FIGURE A.5 Scatterplot for height and reactive temperament This display of data from 20 imagined people (each represented by a data point) reveals an upward slope, indicating a positive correlation. The considerable scatter of the data indicates the correlation is much lower than +1.0.

If we fail to see a relationship when data are presented as systematically as in Table A.2, how much less likely are we to notice them in everyday life? To see what is right in front of us, we sometimes need statistical illumination. We can easily see evidence of gender discrimination when given statistically summarized information about job level, seniority, performance, gender, and salary. But we often see no discrimination when the same information dribbles in, case by case (Twiss et al., 1989).

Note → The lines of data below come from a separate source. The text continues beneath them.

-- ==== Sys2Proof/Machine/Wire.lean ====
section
/-! DEFINITION. The wire frame: its encoder (spec/30_encoding.md R77) and the views of a Message (R62, R68). -/

namespace Sys2Proof.Machine

/-- `encode(h, p)` of R77: sync word, header, big-endian length `17 + k`, payload. -/
def encodeFrame (h p : List Byte) : List Byte :=
  Config.syncWord ++ h ++
    [BitVec.ofNat 8 ((17 + p.length) / 256), BitVec.ofNat 8 ((17 + p.length) % 256)] ++ p

/-- A header and a payload that a frame can carry (R77). -/
def Encodable (h p : List Byte) : Prop := h.length = 11 ∧ p.length ≤ 65518

/-- `sync = raw_bytes[0..3]` (R68). -/
def syncView (raw : List Byte) : List Byte := raw.take 4

/-- `header = raw_bytes[4..14]`, the output of the frame header parser (R68, R97). -/
def headerView (raw : List Byte) : List Byte := (raw.drop 4).take 11

/-- `length_field = raw_bytes[15..16]` (R68). -/
def lengthView (raw : List Byte) : List Byte := (raw.drop 15).take 2

/-- `payload = raw_bytes[17..]` (R68). -/
def payloadView (raw : List Byte) : List Byte := raw.drop 17

end Sys2Proof.Machine
end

The point to remember: Correlation coefficients tell us nothing about cause and effect, but they can help us see the world more clearly by revealing the extent to which two things relate.

A-5

Regression Toward the Mean

A-3 What is regression toward the mean?

Correlations not only make visible the relationships we might otherwise miss, they also restrain our “seeing” nonexistent relationships. When we believe there is a relationship between two things, we are likely to notice and recall instances that confirm our belief. If we believe that dreams are forecasts of actual events, we may notice and recall confirming instances more than disconfirming instances. The result is an illusory correlation.

Illusory correlations feed an illusion of control—that chance events are subject to our personal control. Gamblers, remembering their lucky rolls, may come to believe they can influence the roll of the dice by again throwing gently for low numbers and hard for high numbers. The illusion that uncontrollable events correlate with our actions is also fed by a statistical phenomenon called regression toward the mean. Average results are more typical than extreme results. Thus, after an unusual event, things tend to return toward their average level; extraordinary happenings tend to be followed by more ordinary ones.

A-6

The point may seem obvious, yet we regularly miss it: We sometimes attribute what may be a normal regression (the expected return to normal) to something we have done. Consider two examples:

“Once you become sensitized to it, you see regression everywhere.”

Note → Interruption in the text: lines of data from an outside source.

-- ==== Sys2Proof/Tests/Slice0.lean ====
section
/-! SUPPORT. Named tests. Expected values come from spec/95_test_vectors.md (its vector ids are cited) or are
worked by hand from the rule named. The last section shows, for every statement with hypotheses, a concrete
case that meets them. -/

namespace Sys2Proof.Machine

/-! ### Helpers -/

/-- One field of the state after an operation. -/
def fieldAfter {α : Type} (f : State → α) (r : StepResult) : Option α :=
  match r with
  | .next t => some (f t)
  | .fault _ => none
  | .refused _ => none

/-- Why an outcome stopped by a fault. -/
def faultOf : StepResult → Option Fault
  | .next _ => none
  | .fault f => some f
  | .refused _ => none

/-- Why an outcome was refused. -/
def refusalOf : StepResult → Option Refusal
  | .next _ => none
  | .fault _ => none
  | .refused q => some q

/-- Cells from an index on. -/
def cellsFrom : Nat → List Byte → List Host.Cell
  | _, [] => []
  | i, b :: bs => (i, b) :: cellsFrom (i + 1) bs

/-- A scan state with a window. -/
def scanState (st : ControlState) (w : Window) (n : FillCount) (k : SkipCount) : State :=
  { State.reset with st := st, win := w, wcnt := n, skip := k }

/-- Decoding with these bytes in the buffer. -/
def frameState (bs : List Byte) (t : Word) : State :=
  { State.reset with st := .decoding, cnt := BitVec.ofNat 16 bs.length, tsize := t, fb := cellsFrom 0 bs }

/-- The sync word and eleven zero header bytes. -/
def front15 : List Byte := Config.syncWord ++ List.replicate 11 0

/-- The scenario S1 up to its last payload byte. -/
def s1Front : List Byte := front15 ++ [0x00, 0x1B, 1, 2, 3, 4, 5, 6, 7, 8, 9]

/-! ### Well-formedness -/

theorem test_wellFormed_scanMatch : (Instr.scanMatch 0xF0).wellFormed = true := by decide
theorem test_illFormed_scanMatch : (Instr.scanMatch 0x00).wellFormed = false := by decide
theorem test_illFormed_scanMatch_oneBit : (Instr.scanMatch 0xF1).wellFormed = false := by decide

/-! ### Decoding: words written out from R61 and the patterns of opcode_table.json -/

/-- V37: `Byte(FA)` is 0 1111 1010. -/
theorem test_symbol_byte : symbolOf 0b011111010 = .byte 0xFA := by decide
/-- V37: EOS is 1 with any data. -/
theorem test_symbol_eos : symbolOf 0b101010101 = .eos := by decide
theorem test_decode_scanShift : decode false Ctx.afterReset 0b000010001 = .ok (.scanShift 0x11) := by decide
/-- V2s. -/
theorem test_decode_scanMatch :
    decode false ⟨.scanning, 0, ⟨0x77, 0xFA, 0xFA, 0xF0⟩, 3⟩ 0b011110000 = .ok (.scanMatch 0xF0) := by decide
/-- V5s: one wrong bit in the last byte. -/
theorem test_decode_nearMiss :
    decode false ⟨.scanning, 0, ⟨0x77, 0xFA, 0xFA, 0xF0⟩, 3⟩ 0b011110001 = .ok (.scanShift 0xF1) := by decide
/-- R81: a window that is not yet full after the shift never matches. -/
theorem test_decode_stale_window :
    decode false ⟨.recovering, 0, ⟨0xFA, 0xFA, 0xFA, 0xF0⟩, 2⟩ 0b011110000 = .ok (.scanShift 0xF0) := by decide
theorem test_decode_scanEos :
    decode false ⟨.recovering, 0, ⟨0, 0xFA, 0xFA, 0xF0⟩, 3⟩ 0b111110000 = .ok .scanEos := by decide
theorem test_decode_hdrByte_first :
    decode false ⟨.decoding, 4, ⟨0xFA, 0xFA, 0xF0, 0xF0⟩, 4⟩ 0b010110000 = .ok (.hdrByte 0xB0) := by decide
theorem test_decode_hdrByte_last :
    decode false ⟨.decoding, 14, ⟨0xFA, 0xFA, 0xF0, 0xF0⟩, 4⟩ 0b010111010 = .ok (.hdrByte 0xBA) := by decide
theorem test_decode_lenHi :
    decode false ⟨.decoding, 15, ⟨0xFA, 0xFA, 0xF0, 0xF0⟩, 4⟩ 0b000000000 = .ok (.lenHi 0x00) := by decide
theorem test_decode_lenLo :
    decode false ⟨.decoding, 16, ⟨0xFA, 0xFA, 0xF0, 0xF0⟩, 4⟩ 0b000011011 = .ok (.lenLo 0x1B) := by decide
theorem test_decode_payByte :
    decode false ⟨.decoding, 17, ⟨0xFA, 0xFA, 0xF0, 0xF0⟩, 4⟩ 0b000000001 = .ok (.payByte 0x01) := by decide
theorem test_decode_payByte_last :
    decode false ⟨.decoding, 65534, ⟨0, 0, 0, 0⟩, 0⟩ 0b011111111 = .ok (.payByte 0xFF) := by decide
theorem test_decode_decEos :
    decode false ⟨.decoding, 4, ⟨0xFA, 0xFA, 0xF0, 0xF0⟩, 4⟩ 0b100000000 = .ok .decEos := by decide
theorem test_decode_doneHold : decode false ⟨.done, 0, ⟨0, 0, 0, 0⟩, 0⟩ 0b011110000 = .ok .doneHold := by decide
theorem test_decode_reset :
    decode true ⟨.decoding, 9, ⟨0xFA, 0xFA, 0xF0, 0xF0⟩, 4⟩ 0b011110000 = .ok .reset := by decide
/-- R71, R111: the unreachable combination is refused, for a byte and for EOS. -/
theorem test_decode_noRow : decode false ⟨.decoding, 3, ⟨0, 0, 0, 0⟩, 0⟩ 0b000000001 = .error .noRow ∧
    decode false ⟨.decoding, 3, ⟨0, 0, 0, 0⟩, 0⟩ 0b100000000 = .error .noRow := by decide
theorem test_tableWord_byte : decodeTableWord 9 0xFA = some (.scanShift 0xFA) := by decide
theorem test_tableWord_eos : decodeTableWord 9 0x155 = some .scanEos := by decide

/-! ### Operands and codes -/

/-- V34: the byte order of the length field. -/
theorem test_totalSize : assembleTotalSize 0x00 0x1B = 27 ∧ assembleTotalSize 0x1B 0x00 = 6912 ∧
    assembleTotalSize 0x01 0x00 = 256 ∧ assembleTotalSize 0xFF 0xFF = 65535 := by decide
/-- V39. -/
theorem test_remaining : remainingOf 17 = some 0 ∧ remainingOf 27 = some 10 ∧
    remainingOf 65535 = some 65518 ∧ remainingOf 16 = none := by decide
/-- V38. -/
theorem test_statusOf : statusOf (.sync 3) = some (0, some 3) ∧ statusOf (.err .truncated) = some (1, none) ∧
    statusOf (.err .malformed) = some (2, none) ∧ statusOf .exhausted = some (3, none) := by decide
/-- R21, R121. -/
theorem test_codes : stCode .recovering = 2 ∧ stCode .done = 3 ∧ causeCode .truncated = 1 := by decide
/-- V35. -/
theorem test_encodeFrame :
    encodeFrame [0xA0, 0xA1, 0xA2, 0xA3, 0xA4, 0xA5, 0xA6, 0xA7, 0xA8, 0xA9, 0xAA] [] =
      [0xFA, 0xFA, 0xF0, 0xF0, 0xA0, 0xA1, 0xA2, 0xA3, 0xA4, 0xA5, 0xA6, 0xA7, 0xA8, 0xA9, 0xAA, 0x00, 0x11] := by
  decide
/-- R85's table: a third FA keeps the matcher at 2; after FA FA F0, an FA goes to 1. -/
theorem test_matcherNext : matcherNext 2 0xFA = some 2 ∧ matcherNext 3 0xFA = some 1 ∧
    matcherNext 3 0xF0 = none ∧ matcherNext 1 0xF0 = some 0 := by decide

/-! ### One step of each operation -/

/-- V1s. -/
theorem test_scanShift_first : fieldAfter (fun t => (t.win.w3, t.wcnt, t.skip, t.out))
    (exec (.scanShift 0xFA) State.reset) = some (0xFA, 1, 0, []) := by decide
/-- V8s: the discard counter saturates. -/
theorem test_scanShift_saturates : fieldAfter State.skip
    (exec (.scanShift 0x00) (scanState .scanning ⟨1, 2, 3, 4⟩ 4 0xFFFFFFFFFFFFFFFF)) =
      some 0xFFFFFFFFFFFFFFFF := by decide
/-- V2s. -/
theorem test_scanMatch_full : fieldAfter (fun t => (t.st, t.cnt, t.out, fbCell t.fb 1, fbCell t.fb 2))
    (exec (.scanMatch 0xF0) (scanState .scanning ⟨0, 0xFA, 0xFA, 0xF0⟩ 3 0)) =
      some (.decoding, 4, [.sync 0], some 0xFA, some 0xF0) := by decide
/-- V4s: from Recovering, with the byte leaving the window counted. -/
theorem test_scanMatch_recovering : fieldAfter (fun t => (t.st, t.skip, t.tsize, t.out))
    (exec (.scanMatch 0xF0) { scanState .recovering ⟨0x33, 0xFA, 0xFA, 0xF0⟩ 4 2 with tsize := 5 }) =
      some (.decoding, 3, 0, [.sync 3]) := by decide
/-- V7s. -/
theorem test_scanEos : fieldAfter (fun t => (t.st, t.wcnt, t.pos, t.out))
    (exec .scanEos (scanState .recovering ⟨0, 0xFA, 0xFA, 0xF0⟩ 3 0)) =
      some (.done, 3, 0, [.exhausted]) := by decide
/-- R91: the byte lands at FB[CNT]. -/
theorem test_hdrByte : fieldAfter (fun t => (t.st, t.cnt, fbCell t.fb 4, t.pos))
    (exec (.hdrByte 0xFA) (frameState Config.syncWord 0)) = some (.decoding, 5, some 0xFA, 1) := by decide
/-- R92. -/
theorem test_lenHi : fieldAfter (fun t => (t.st, t.cnt, fbCell t.fb 15, t.tsize))
    (exec (.lenHi 0x1B) (frameState front15 0)) = some (.decoding, 16, some 0x1B, 0) := by decide
/-- V12: total_size 16 is Malformed. -/
theorem test_lenLo_malformed : fieldAfter (fun t => (t.st, t.cnt, t.wcnt, t.tsize, t.out))
    (exec (.lenLo 0x10) (frameState (front15 ++ [0]) 0)) =
      some (.recovering, 0, 0, 16, [.err .malformed]) := by decide
/-- V11: total_size 17 completes the Message inside LEN.LO. -/
theorem test_lenLo_smallest : fieldAfter (fun t => (t.st, t.cnt, t.out))
    (exec (.lenLo 0x11) (frameState (front15 ++ [0]) 0)) =
      some (.scanning, 0, [.msg (front15 ++ [0x00, 0x11]) 17]) := by decide
/-- S1: the tenth payload byte completes the Message. -/
theorem test_payByte_last : fieldAfter (fun t => (t.st, t.cnt, t.tsize, t.out))
    (exec (.payByte 0x0A) (frameState s1Front 27)) =
      some (.scanning, 0, 27, [.msg (s1Front ++ [0x0A]) 27]) := by decide
/-- PC step 22: a payload byte is stored whatever it is. -/
theorem test_payByte_more : fieldAfter (fun t => (t.st, t.cnt, fbCell t.fb 17, t.out))
    (exec (.payByte 0xFA) (frameState (front15 ++ [0x00, 0x15]) 21)) =
      some (.decoding, 18, some 0xFA, []) := by decide
/-- R95 corner (b): Truncated right after the sync word. -/
theorem test_decEos : fieldAfter (fun t => (t.st, t.cnt, t.pos, t.out))
    (exec .decEos (frameState Config.syncWord 0)) =
      some (.recovering, 0, 0, [.err .truncated]) := by decide
/-- R107. -/
theorem test_doneHold : fieldAfter (fun t => (t.st, t.tsize, t.out))
    (exec .doneHold { State.reset with st := .done, tsize := 27, out := [.exhausted] }) =
      some (.done, 27, [.exhausted]) := by decide
/-- R108: the frame buffer stays, nothing is emitted. -/
theorem test_reset : fieldAfter (fun t => (t.st, t.cnt, t.tsize, fbCell t.fb 16, t.out))
    (exec .reset (frameState s1Front 27)) = some (.scanning, 0, 0, some 0x1B, []) := by decide
/-- The step takes the byte from the stream. -/
theorem test_step_takes_byte : fieldAfter (fun t => (t.win.w3, t.input, t.pos))
    (step (session [0x11, 0x22])) = some (0x11, [0x22], 1) := by decide
/-- The first step from the reset state itself: no stream, so EXHAUSTED (V1). -/
theorem test_step_reset : fieldAfter (fun t => (t.st, t.out)) (step State.reset) =
    some (.done, [.exhausted]) := by decide
/-- A fetch word is what the next step runs. -/
theorem test_withFetchWord : fieldAfter (fun t => (t.win.w3, t.out))
    (step (State.reset.withFetchWord 9 0xFA)) = some (0xFA, []) := by decide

Psychologist Daniel Kahneman (1985)

Failure to recognize regression is the source of many superstitions and of some ineffective practices as well. When day-to-day behavior has a large element of chance fluctuation, we may notice that others’ behavior improves (regresses toward average) after we criticize them for very bad performance, and that it worsens (regresses toward average) after we warmly praise them for an exceptionally fine performance. Ironically, then, regression toward the average can mislead us into feeling rewarded for having criticized others and into feeling punished for having praised them (Tversky & Kahneman, 1974).

The point to remember: When a fluctuating behavior returns to normal, there is no need to invent fancy explanations for why it does so. Regression toward the mean is probably at work.

RETRIEVE + REMEMBER

Question 16.3

You hear the school basketball coach telling her friend that she rescued her team’s winning streak by yelling at them after they played unusually badly in the first half of the game. What is another explanation of why the team’s performance improved?

The team’s poor performance was not their typical behavior. Their return to their normal—their winning streak—may just have been a case of regression toward the mean.